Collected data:
****************

-- ==== Sys2Proof/Tests/Slice0.lean ====
section
/-! SUPPORT. Tests of the model: words of the spec's tables decoded, terms that WellFormed refuses, one step on small states, and a
witness for the hypotheses of every statement.  Expected values are the spec's or computed by hand from its rules. -/

namespace Sys2Proof.Tests

open Sys2Proof.Machine Sys2Proof.Safety

set_option Elab.async false

/-! ## Small states -/

/-- The guard that always executes. -/
def t : Guard := Guard.always

/-- The book of a context that runs in slot 0 of IU 0. -/
def book : Book := Book.fresh (.l1 0) 0 (some 0)

/-- A line of tenant 1 with eight registers, CTX.PC at 0x7000. -/
def line (g : Vector W64 8) : Line := { fetchLine with g := g, pc := 0x7000 }

/-- The turn of slot 0 of IU 0 with a line in it, a word fetched, and a page at VA 0 that is PA 0. -/
def turn (l : Line) : State :=
  { (State.reset.placeWord 0x12345678).setCtx fetchCtx ⟨l, book⟩ with
    turnUnit := 0, turnSlot := 0, fetched := some 0x12345678 }

/-- The environment of that turn. -/
def env (l : Line) : Env := ⟨0, 0, fetchCtx, l, book⟩

/-- Registers 0x1010, 5, 0, 3, 0x8000000000000000, all ones, 0, 0x1004. -/
def regs : Vector W64 8 := #v[0x1010, 5, 0, 3, 0x8000000000000000, 0xFFFFFFFFFFFFFFFF, 0, 0x1004]

/-- The attributes of the page at VA 0. -/
def attr : PageAttr := ⟨1, 1, 0, true, false⟩

/-- Words laid out from the rows of the opcode table: one for every constructor of the family. -/
theorem test_decode_control :
    let t := Guard.always
    decode 0x06596968 = some (.br ⟨true, 5⟩ 0x4B4B4) ∧ decode 0x05F96969 = some (.call t 0x4B4B4) ∧
    decode 0x0A704000 = some (.jmp ⟨true, 7⟩ 1) ∧ decode 0x09F04001 = some (.callr t 1) ∧
    decode 0x0A900002 = some (.ret ⟨true, 9⟩) ∧ decode 0x0DF29430 = some (.pcmp t 5 1 2 .le) ∧
    decode 0x0EB294B1 = some (.fcmp ⟨true, 11⟩ 5 1 2 .bf .un) ∧ decode 0x0DF29872 = some (.pand t 5 6 7) ∧
    decode 0x0E429873 = some (.por ⟨true, 4⟩ 5 6 7) ∧ decode 0x0DF29874 = some (.pxor t 5 6 7) ∧
    decode 0x0E629805 = some (.pnot ⟨true, 6⟩ 5 6) ∧ decode 0x0DF29806 = some (.pmov t 5 6) ∧
    decode 0x0E801007 = some (.pget ⟨true, 8⟩ 1) ∧ decode 0x0DF01008 = some (.pset t 1) ∧
    decode 0x12A00000 = some (.trap ⟨true, 10⟩) ∧ decode 0x11F04001 = some (.rte t 1) ∧
    decode 0x12C05002 = some (.rteNewPc ⟨true, 12⟩ 1 2) ∧ decode 0x11F00003 = some (.bkpt t) ∧
    decode 0x12520447 = some (.csrr ⟨true, 5⟩ 1 0x47) ∧ decode 0x11F046C4 = some (.csrw t 1 0xC4) ∧
    decode 0x15F00000 = some .nop ∧ decode 0x15F4B4B4 = some (.hint t 0x4B4B4) := by decide

/-- Words laid out from the rows of the opcode table: one for every constructor of the family. -/
theorem test_decode_integer :
    let t := Guard.always
    decode 0x22929800 = some (.add ⟨true, 9⟩ 1 2 3) ∧ decode 0x21F29801 = some (.sub t 1 2 3) ∧
    decode 0x22B29802 = some (.and ⟨true, 11⟩ 1 2 3) ∧ decode 0x21F29803 = some (.or t 1 2 3) ∧
    decode 0x22429804 = some (.xor ⟨true, 4⟩ 1 2 3) ∧ decode 0x21F29805 = some (.andn t 1 2 3) ∧
    decode 0x22629806 = some (.shl ⟨true, 6⟩ 1 2 3) ∧ decode 0x21F29807 = some (.shrl t 1 2 3) ∧
    decode 0x22829808 = some (.shra ⟨true, 8⟩ 1 2 3) ∧ decode 0x21F29809 = some (.rotl t 1 2 3) ∧
    decode 0x22A2980A = some (.min ⟨true, 10⟩ 1 2 3) ∧ decode 0x21F2980B = some (.mins t 1 2 3) ∧
    decode 0x22C2980C = some (.max ⟨true, 12⟩ 1 2 3) ∧ decode 0x21F2980D = some (.maxs t 1 2 3) ∧
    decode 0x22529811 = some (.lea ⟨true, 5⟩ 1 2 3 0x1) ∧ decode 0x21F29825 = some (.sel t 1 2 3 5) ∧
    decode 0x2672B4B4 = some (.addi ⟨true, 7⟩ 1 2 0x34B4) ∧ decode 0x29F284B4 = some (.andi t 1 2 0x4B4) ∧
    decode 0x2A9294B4 = some (.ori ⟨true, 9⟩ 1 2 0x4B4) ∧ decode 0x29F2A4B4 = some (.xori t 1 2 0x4B4) ∧
    decode 0x2EB28034 = some (.shli ⟨true, 11⟩ 1 2 0x34) ∧ decode 0x2DF29034 = some (.shrli t 1 2 0x34) ∧
    decode 0x2E42A034 = some (.shrai ⟨true, 4⟩ 1 2 0x34) ∧ decode 0x2DF2B034 = some (.rotli t 1 2 0x34) := by decide

/-- Words laid out from the rows of the opcode table: one for every constructor of the family. -/
theorem test_decode_immediate_multiply_bits :
    let t := Guard.always
    decode 0x3262B4B4 = some (.lil ⟨true, 6⟩ 1 0xB4B4) ∧ decode 0x35F2B4B4 = some (.lih t 1 0xB4B4) ∧
    decode 0x3A829800 = some (.mul ⟨true, 8⟩ 1 2 3) ∧ decode 0x39F29801 = some (.mulh t 1 2 3) ∧
    decode 0x3AA29802 = some (.mulhs ⟨true, 10⟩ 1 2 3) ∧ decode 0x39F29803 = some (.div t 1 2 3) ∧
    decode 0x3AC29804 = some (.divs ⟨true, 12⟩ 1 2 3) ∧ decode 0x39F29805 = some (.rem t 1 2 3) ∧
    decode 0x3A529806 = some (.rems ⟨true, 5⟩ 1 2 3) ∧ decode 0x3DF28000 = some (.clz t 1 2) ∧
    decode 0x3E728001 = some (.ctz ⟨true, 7⟩ 1 2) ∧ decode 0x3DF28002 = some (.popc t 1 2) ∧
    decode 0x3E928003 = some (.bswap ⟨true, 9⟩ 1 2) ∧ decode 0x3DF29804 = some (.bext t 1 2 3) ∧
    decode 0x3EB29805 = some (.bins ⟨true, 11⟩ 1 2 3) := by decide

/-- Words laid out from the rows of the opcode table: one for every constructor of the family. -/
theorem test_decode_lanes :
    let t := Guard.always
    decode 0x41F29802 = some (.vadd t 1 2 3 .w32) ∧ decode 0x42429808 = some (.vsub ⟨true, 4⟩ 1 2 3 .b8) ∧
    decode 0x41F29811 = some (.vmul t 1 2 3 .h16) ∧ decode 0x4262981C = some (.vmin ⟨true, 6⟩ 1 2 3 true .b8) ∧
    decode 0x41F29821 = some (.vmax t 1 2 3 false .h16) ∧ decode 0x4282982A = some (.vadds ⟨true, 8⟩ 1 2 3 false .w32) ∧
    decode 0x41F29834 = some (.vsubs t 1 2 3 true .b8) ∧ decode 0x42A2983C = some (.vdot ⟨true, 10⟩ 1 2 3 true) ∧
    decode 0x41F28045 = some (.vred t 1 2 true .h16) := by decide

/-- Words laid out from the rows of the opcode table: one for every constructor of the family. -/
theorem test_decode_float_permute :
    let t := Guard.always
    decode 0x46C29802 = some (.fadd ⟨true, 12⟩ 1 2 3 .h) ∧ decode 0x45F29804 = some (.fsub t 1 2 3 .f32) ∧
    decode 0x46529809 = some (.fmul ⟨true, 5⟩ 1 2 3 .bf) ∧ decode 0x45F2980E = some (.fmin t 1 2 3 .h) ∧
    decode 0x46729810 = some (.fmax ⟨true, 7⟩ 1 2 3 .f32) ∧ decode 0x45F28014 = some (.fabs t 1 2 .f32) ∧
    decode 0x46928019 = some (.fneg ⟨true, 9⟩ 1 2 .bf) ∧ decode 0x45F2981C = some (.fdiv t 1 2 3 .f32) ∧
    decode 0x46B28020 = some (.fsqrt ⟨true, 11⟩ 1 2 .f32) ∧ decode 0x49F29802 = some (.ffma t 1 2 3 .h) ∧
    decode 0x4E428002 = some (.frcp ⟨true, 4⟩ 1 2 .h) ∧ decode 0x4DF28004 = some (.fexp2 t 1 2 .f32) ∧
    decode 0x4E628009 = some (.flog2 ⟨true, 6⟩ 1 2 .bf) ∧ decode 0x51F28013 = some (.cvt t 1 2 .bf .i32) ∧
    decode 0x56829801 = some (.vshuf ⟨true, 8⟩ 1 2 3 .h16) ∧ decode 0x55F29806 = some (.vpack t 1 2 3 .w32) ∧
    decode 0x56A2800A = some (.vbcast ⟨true, 10⟩ 1 2 .w32) := by decide

/-- Words laid out from the rows of the opcode table: one for every constructor of the family. -/
theorem test_decode_memory :
    let t := Guard.always
    decode 0x61F2B5B4 = some (.ld t 1 2 .ws ⟨2, true⟩ 0xB4) ∧ decode 0x66C29DB4 = some (.st ⟨true, 12⟩ 1 2 .d ⟨2, true⟩ 0xB4) ∧
    decode 0x69F29815 = some (.ldx t 1 2 3 .wz ⟨2, true⟩) ∧ decode 0x6E529815 = some (.stx ⟨true, 5⟩ 1 2 3 .w ⟨2, true⟩) ∧
    decode 0x71F04000 = some (.pref t 1) ∧ decode 0x72704001 = some (.cpf ⟨true, 7⟩ 1) ∧
    decode 0x71F04002 = some (.cdrop t 1) ∧ decode 0x72900403 = some (.recon ⟨true, 9⟩ .device) ∧
    decode 0x71F05004 = some (.pin t 1 2) ∧ decode 0x72B04005 = some (.unpin ⟨true, 11⟩ 1) := by decide

/-- Words laid out from the rows of the opcode table: one for every constructor of the family. -/
theorem test_decode_sync :
    let t := Guard.always
    decode 0x81F28200 = some (.take t 1 2 .cluster) ∧ decode 0x82405301 = some (.put ⟨true, 4⟩ 1 2 .die) ∧
    decode 0x81F28402 = some (.peek t 1 2 .device) ∧ decode 0x82605503 = some (.fill ⟨true, 6⟩ 1 2 .domain) ∧
    decode 0x81F28604 = some (.empty t 1 2 .system) ∧ decode 0x82828005 = some (.festat ⟨true, 8⟩ 1 2 .self) ∧
    decode 0x85F29A00 = some (.amoAdd t 1 2 3 .cluster) ∧ decode 0x86A29B01 = some (.amoMin ⟨true, 10⟩ 1 2 3 .die) ∧
    decode 0x85F29C02 = some (.amoMax t 1 2 3 .device) ∧ decode 0x86C29D03 = some (.amoAnd ⟨true, 12⟩ 1 2 3 .domain) ∧
    decode 0x85F29E04 = some (.amoOr t 1 2 3 .system) ∧ decode 0x86529805 = some (.amoXor ⟨true, 5⟩ 1 2 3 .self) ∧
    decode 0x85F29906 = some (.amoSwap t 1 2 3 .unit) ∧ decode 0x86729A07 = some (.amoCas ⟨true, 7⟩ 1 2 3 .cluster) ∧
    decode 0x85F29B08 = some (.amoFadd t 1 2 3 .die) ∧ decode 0x8A905000 = some (.moonAdd ⟨true, 9⟩ 1 2) ∧
    decode 0x89F05001 = some (.moonMin t 1 2) ∧ decode 0x8AB05002 = some (.moonMax ⟨true, 11⟩ 1 2) ∧
    decode 0x89F05003 = some (.moonOr t 1 2) ∧ decode 0x8A405004 = some (.moonFadd ⟨true, 4⟩ 1 2) := by decide

/-- Words laid out from the rows of the opcode table: one for every constructor of the family. -/
theorem test_decode_tile :
    let t := Guard.always
    decode 0xA1F29800 = some (.tadd t 1 2 3) ∧ decode 0xA2629801 = some (.tsub ⟨true, 6⟩ 1 2 3) ∧
    decode 0xA1F29802 = some (.tmul t 1 2 3) ∧ decode 0xA2829803 = some (.tmax ⟨true, 8⟩ 1 2 3) ∧
    decode 0xA1F29804 = some (.tscale t 1 2 3) ∧ decode 0xA2A29884 = some (.tscaleRdiv ⟨true, 10⟩ 1 2 3) ∧
    decode 0xA1F28005 = some (.texp t 1 2) ∧ decode 0xA2C28086 = some (.trsum ⟨true, 12⟩ 1 2 false true) ∧
    decode 0xA1F28107 = some (.trmax t 1 2 true false) ∧ decode 0xA2528008 = some (.tcvt ⟨true, 5⟩ 1 2) ∧
    decode 0xA1F28009 = some (.ttrans t 1 2) ∧ decode 0xA272800A = some (.tfill ⟨true, 7⟩ 1 2) ∧
    decode 0xA1F2980B = some (.tget t 1 2 3) ∧ decode 0xA292980C = some (.tset ⟨true, 9⟩ 1 2 3) := by decide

****************

## Work task
Take the lines above from the one containing "of IU 0. -/" to the one containing "decode 0x06596968 = some" and retype them exactly, both ends included, with nothing added.

## Output for this exercise
/-- The book of a context that runs in slot 0 of IU 0. -/
def book : Book := Book.fresh (.l1 0) 0 (some 0)

/-- A line of tenant 1 with eight registers, CTX.PC at 0x7000. -/
def line (g : Vector W64 8) : Line := { fetchLine with g := g, pc := 0x7000 }

/-- The turn of slot 0 of IU 0 with a line in it, a word fetched, and a page at VA 0 that is PA 0. -/
def turn (l : Line) : State :=
  { (State.reset.placeWord 0x12345678).setCtx fetchCtx ⟨l, book⟩ with
    turnUnit := 0, turnSlot := 0, fetched := some 0x12345678 }

/-- The environment of that turn. -/
def env (l : Line) : Env := ⟨0, 0, fetchCtx, l, book⟩

/-- Registers 0x1010, 5, 0, 3, 0x8000000000000000, all ones, 0, 0x1004. -/
def regs : Vector W64 8 := #v[0x1010, 5, 0, 3, 0x8000000000000000, 0xFFFFFFFFFFFFFFFF, 0, 0x1004]

/-- The attributes of the page at VA 0. -/
def attr : PageAttr := ⟨1, 1, 0, true, false⟩

/-- Words laid out from the rows of the opcode table: one for every constructor of the family. -/
theorem test_decode_control :
    let t := Guard.always
    decode 0x06596968 = some (.br ⟨true, 5⟩ 0x4B4B4) ∧ decode 0x05F96969 = some (.call t 0x4B4B4) ∧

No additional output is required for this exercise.